The size of organizations that offer these services is also a source of issues regarding dependence. Like in the provision of conventional utilities and services, huge providers that deal with small consumers provide Cloud Computing services. As such, in most cases, the consumer must depend with the provider due to the difficulty in changing the large providers. In that regard, conventional services are regulated considering the range of functionality such as coverage and compulsory functions, reliability, pricing, provider’s liability, and pricing, among other factors. On the other hand, Cloud Computing indicates a pattern that suggest Information and Communication Technology security is not necessarily a technical matter but an issue that involves organizations and individuals; hence, includes organizational and human aspects; for instance, contracting, management, and legal enforcement (Microsoft, 2010).
The following recommendations should be considered while addressing security and privacy issues in Cloud Computing:
- The contract between the customer and the provider must adequately define legal compliance and risk management issues as well as enhance transparency as concerns data storage and processing. Such a contract can successfully strengthen the trust between the customer and the provider
- The service offered should satisfy the legislation and regulation requirement of the customer as well as enable the consumer to comply with the particular rule.
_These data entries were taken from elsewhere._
/-- What a step that ends in a next state has done to FAULT and FCAUSE, by the host's action (R20, R112). -/
theorem step_faultRegisters {s t : State} (h : step s = .next t) :
    (∃ p rest, s.host = .reset p :: rest ∧ t.fault = false ∧ t.fcause = 0) ∨
    (t.fault = s.fault ∧ t.fcause = s.fcause) ∨
    (∃ c x rest, s.host = .issue x :: rest ∧ s.fault = false ∧ t = (s.popHost rest).withFault c) := by
  rcases step_cases h with ⟨-, rfl⟩ | ⟨p, rest, hs, rfl⟩ | ⟨p, r, rest, -, -, rfl⟩ | ⟨x, rest, -, -, rfl⟩ |
    ⟨x, e, rest, hs, hf, -, rfl⟩ | ⟨x, i, rest, hs, hf, -, hx⟩
  · exact .inr (.inl ⟨rfl, rfl⟩)
  · exact .inl ⟨p, rest, hs, rfl, rfl⟩
  · exact .inr (.inl ⟨rfl, rfl⟩)
  · exact .inr (.inl ⟨rfl, rfl⟩)
  · exact .inr (.inr ⟨.illegalCommand, x, rest, hs, hf, rfl⟩)
  · rcases exec_next hx with ⟨-, rfl⟩ | ⟨-, e, -, rfl⟩
    · exact .inr (.inl ⟨rfl, rfl⟩)
    · cases e with
      | success b v => exact .inr (.inl ⟨rfl, rfl⟩)
      | error k v => exact .inr (.inl ⟨rfl, rfl⟩)
      | fault c => exact .inr (.inr ⟨c, x, rest, hs, hf, rfl⟩)

/-- Settles O50, by what a step can do to the fault registers. -/
theorem faultSetByEntryClearedByReset : Obligations.FaultSetByEntryClearedByReset := by
  unfold Obligations.FaultSetByEntryClearedByReset
  intro s t h
  rcases step_faultRegisters h with ⟨p, rest, hs, ht, -⟩ | ⟨hfault, hfcause⟩ | ⟨c, x, rest, hs, hf, rfl⟩
  · exact ⟨fun _ h1 => absurd (ht.symm.trans h1) Bool.false_ne_true, fun _ _ => ⟨p, rest, hs⟩,
      fun _ h1 => absurd (ht.symm.trans h1) Bool.false_ne_true⟩
  · rw [hfault]
    exact ⟨fun h0 h1 => absurd (h0.symm.trans h1) Bool.false_ne_true,
      fun h1 h0 => absurd (h0.symm.trans h1) Bool.false_ne_true, fun _ _ => hfcause⟩
  · exact ⟨fun _ _ => ⟨c, x, rest, hs, rfl, rfl⟩, fun h1 => absurd (hf.symm.trans h1) Bool.false_ne_true,
      fun h1 => absurd (hf.symm.trans h1) Bool.false_ne_true⟩

/-- A step of a faulted block without a reset changes no register, and answers a command with Refused (R111). -/
theorem step_faulted {s t : State} (hf : s.fault = true) (hr : resetFree s.host = true) (h : step s = .next t) :
    t.fault = true ∧ t.fcause = s.fcause ∧ resetFree t.host = true ∧
      ∀ x rest, s.host = .issue x :: rest → t.outcome = some .refused := by
  rcases step_cases h with ⟨hs, rfl⟩ | ⟨p, rest, hs, -⟩ | ⟨p, r, rest, hs, -, rfl⟩ | ⟨x, rest, hs, -, rfl⟩ |
    ⟨x, e, rest, -, h0, -⟩ | ⟨x, i, rest, -, h0, -⟩
  · exact ⟨hf, rfl, hr, fun x rest hx => by simp [hs] at hx⟩
  · simp [hs, resetFree] at hr
  · exact ⟨hf, rfl, by simpa [hs, resetFree] using hr, fun x rest hx => by simp [hs] at hx⟩
  · exact ⟨hf, rfl, by simpa [hs, resetFree] using hr, fun _ _ _ => rfl⟩
  · exact absurd (h0.symm.trans hf) Bool.false_ne_true
  · exact absurd (h0.symm.trans hf) Bool.false_ne_true

/-- An outcome returned in `k + 1` steps is that of a command in the first step, or comes later. -/
theorem mem_outcomesOf_succ {k : Nat} {s t : State} {o : TxOutcome} (h : step s = .next t)
    (ho : o ∈ outcomesOf (k + 1) s) :
    (∃ x rest, s.host = .issue x :: rest ∧ t.outcome = some o) ∨ o ∈ outcomesOf k t := by
  rw [outcomesOf, h] at ho
  split at ho
  · next x rest u hs hu =>
    cases hu
    rcases List.mem_append.1 ho with ho | ho
    · exact .inl ⟨x, rest, hs, Option.mem_toList.1 ho⟩
    · exact .inr ho
  · next heq _ => cases heq; exact .inr ho
  · cases ho

/-- Settles O51, by induction on the number of steps: each keeps the block faulted (`step_faulted`). -/
theorem faultedRunIsRefused : Obligations.FaultedRunIsRefused := by
  unfold Obligations.FaultedRunIsRefused
  intro k
  induction k with
  | zero =>
    intro s t hf _ h
    cases h
    exact ⟨hf, rfl, fun o ho => by cases ho⟩
  | succ k ih =>
    intro s t hf hr h
    rw [core_run_succ] at h
    cases hu : step s with
    | next u =>
      rw [hu] at h
      obtain ⟨huf, huc, hur, hout⟩ := step_faulted hf hr hu
      obtain ⟨htf, htc, hlater⟩ := ih u t huf hur h
      refine ⟨htf, htc.trans huc, fun o ho => ?_⟩
      rcases mem_outcomesOf_succ hu ho with ⟨x, rest, hs, ho⟩ | ho
      · exact Option.some_inj.1 (ho.symm.trans (hout x rest hs))
      · exact hlater o ho
    | fault f => rw [hu] at h; cases h
    | refused r => rw [hu] at h; cases h

/-! ### Several blocks (R31, R120) -/

theorem stepInstance_next {k : Nat} {sys : List State} {s t : State} (hs : sys[k]? = some s) (h : step s = .next t) :
    stepInstance k sys = .next (sys.set k t) := by
  rw [stepInstance, hs]
  simp only [h]

theorem stepInstance_none {k : Nat} {sys : List State} (hs : sys[k]? = none) : stepInstance k sys = .next sys := by
  rw [stepInstance, hs]

/-- Everything a step of block k that ends in a next state can have been. -/
theorem stepInstance_cases {k : Nat} {sys new : List State} (h : stepInstance k sys = .next new) :
    (sys[k]? = none ∧ new = sys) ∨ ∃ s t, sys[k]? = some s ∧ step s = .next t ∧ new = sys.set k t := by
  cases hs : sys[k]? with
  | none => rw [stepInstance_none hs] at h; cases h; exact .inl ⟨rfl, rfl⟩
  | some s =>
    rw [stepInstance, hs] at h
    cases ht : step s with
    | next t => simp only [ht] at h; cases h; exact .inr ⟨s, t, rfl, ht, rfl⟩
    | fault f => simp only [ht] at h; cases h
    | refused r => simp only [ht] at h; cases h

/-- Settles O54: an index past the list does nothing, and any other step sets entry k alone. -/
theorem instancesAreIndependent : Obligations.InstancesAreIndependent := by
  unfold Obligations.InstancesAreIndependent
  intro k sys sys' new h
  rcases stepInstance_cases h with ⟨hs, rfl⟩ | ⟨s, t, hs, ht, rfl⟩
  · exact ⟨fun _ _ => rfl, fun hk => ⟨sys', stepInstance_none (hk.trans hs), hk⟩⟩
  · refine ⟨fun j hj => List.getElem?_set_ne hj.symm, fun hk => ⟨_, stepInstance_next (hk.trans hs) ht, ?_⟩⟩
    rw [List.getElem?_set_self', List.getElem?_set_self', hk]

/-! ### The invariant -/

theorem lenInField_le (w : CmdWord) : lenInField w ≤ Config.maxLen :=
  Nat.le_of_lt_succ (w.extractLsb' 8 12).isLt

theorem lenOutField_le (w : CmdWord) : lenOutField w ≤ Config.maxLen :=
  Nat.le_of_lt_succ (w.extractLsb' 20 12).isLt

/-- The lengths of a decoded command are those of its word, which has 12 bits for each (R48, R67). -/
theorem wellFormed_of_decodeCmd {w : CmdWord} {i : Instr} (h : decodeCmd w = .ok i) : i.wellFormed = true := by
  have hn := lenInField_le w
  have hm := lenOutField_le w
  unfold decodeCmd decodeOp at h
  split at h
  · cases h
  · split at h
    · split at h <;> cases h
      rfl
    · split at h <;> cases h
      rfl
    · cases h; simp [Instr.wellFormed, hn, hm]
    · cases h; simp [Instr.wellFormed, hn, hm]
    · split at h <;> cases h
      rfl
    · split at h <;> cases h
      simp [Instr.wellFormed, hn]
    · cases h

theorem lOut_le_maxLen {i : Instr} (h : i.wellFormed = true) : lOut i ≤ Config.maxLen := by
  cases i with
  | encode n m => exact (Instr.wellFormed_encode.1 h).2
  | decode n m => exact (Instr.wellFormed_decode.1 h).2
  | enc6 | dec8 | format => decide
  | parse n => exact (by decide : 40 ≤ Config.maxLen)

/-- The invariant speaks of the block alone, not of what the host does next and has read. -/
theorem State.Inv.withHost {s : State} (h : s.Inv) (host : List HostAction) (seen : Option Reading) :
    State.Inv { s with host := host, seen := seen } :=
  ⟨h.faultPair, h.doutCanonical, h.doutInside, h.doutFits, h.dinGone, h.outputs⟩

/-- Every cause has one of the three codes of R55. -/
theorem Cause.code_legal (c : Cause) : c.code = 1 ∨ c.code = 2 ∨ c.code = 3 := by
  cases c <;> decide

/-- With FAULT = 0 the pair is legal only as (0, 0), and the outputs of a Success stand (R36). -/
theorem withSuccess_inv {s : State} (hp : s.FaultPairLegal) (hf : s.fault = false) {b : List Byte}
    (hb : b.length ≤ Config.maxLen) (v : Option Bool) : (s.withSuccess b v).Inv where
  faultPair := hp
  doutCanonical := Memory.wf_ofBytesFrom 0 b
  doutInside c hc := (Memory.mem_ofBytesFrom hc).2.trans_eq (Nat.zero_add _)
  doutFits := hb
  dinGone := rfl
  outputs := ⟨hf, fun i hi => by
    rw [show (s.withSuccess b v).dout.read i = b[i]? from Memory.read_ofBytes b i]
    exact Option.isSome_iff_exists.2 ⟨_, List.getElem?_eq_getElem hi⟩⟩

/-- Where no byte of DOUT is defined, canonical form and bounds hold of themselves. -/
theorem inv_of_dout_nil {s : State} (hp : s.FaultPairLegal) (hdout : s.dout = []) (hlen : s.doutLen ≤ Config.maxLen)
    (hdin : s.din = []) (ho : s.OutputsMatchAnswer) : s.Inv :=
  ⟨hp, by rw [hdout]; rfl, by simp [hdout], hlen, hdin, ho⟩

theorem withError_inv {s : State} (hp : s.FaultPairLegal) (hf : s.fault = false) (k : ErrorKind) {len : Nat}
    (hlen : len ≤ Config.maxLen) (v : Option Bool) : (s.withError k len v).Inv :=
  inv_of_dout_nil hp rfl hlen rfl ⟨hf, rfl⟩

theorem withFault_inv (s : State) (c : Cause) : (s.withFault c).Inv :=
  inv_of_dout_nil ⟨nofun, fun _ => c.code_legal⟩ rfl (Nat.zero_le _) rfl ⟨rfl, rfl, rfl, rfl⟩

theorem withRefused_inv {s : State} (hp : s.FaultPairLegal) (hf : s.fault = true) : s.withRefused.Inv :=
  inv_of_dout_nil hp rfl (Nat.zero_le _) rfl ⟨hf, rfl, rfl⟩

/-- A command establishes the invariant from the fault pair alone. -/
theorem exec_inv {i : Instr} {s t : State} (hp : s.FaultPairLegal) (hlen : lOut i ≤ Config.maxLen)
    (h : exec i s = .next t) : t.Inv := by
  rcases exec_next h with ⟨hf, rfl⟩ | ⟨hf, e, ⟨hfill, -⟩, rfl⟩
  · exact withRefused_inv hp hf
  · cases e with
    | success b v => exact withSuccess_inv hp hf (Eq.trans_le hfill hlen) v
    | error k v => exact withError_inv hp hf k hlen v
    | fault c => exact withFault_inv s c

/-- Settles O52. -/
theorem resetMeetsInv : Obligations.ResetMeetsInv := by
  unfold Obligations.ResetMeetsInv
  exact inv_of_dout_nil ⟨fun _ => rfl, nofun⟩ rfl (Nat.zero_le _) rfl ⟨rfl, rfl, rfl⟩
- Issues and risks, which affect legislations and regulations of data protection in a particular region, must be sufficiently considered when platforms of Cloud Computing are hosted on servers in a different area.
- The customer and provider’s line of communication must be sufficiently protected to enhance authentication control, integrity, confidentiality and reduce the chances of DoS attacks as well. In that regard, every provider should be obliged to provide an apparent and open specification of the measures adopted to guarantee the communication line security, which should also be based on transparent and open technologies and qualities.
- Providers should be compelled to enhance confidentiality of data.
- Potential rule regarding the services should include compulsory data deletion.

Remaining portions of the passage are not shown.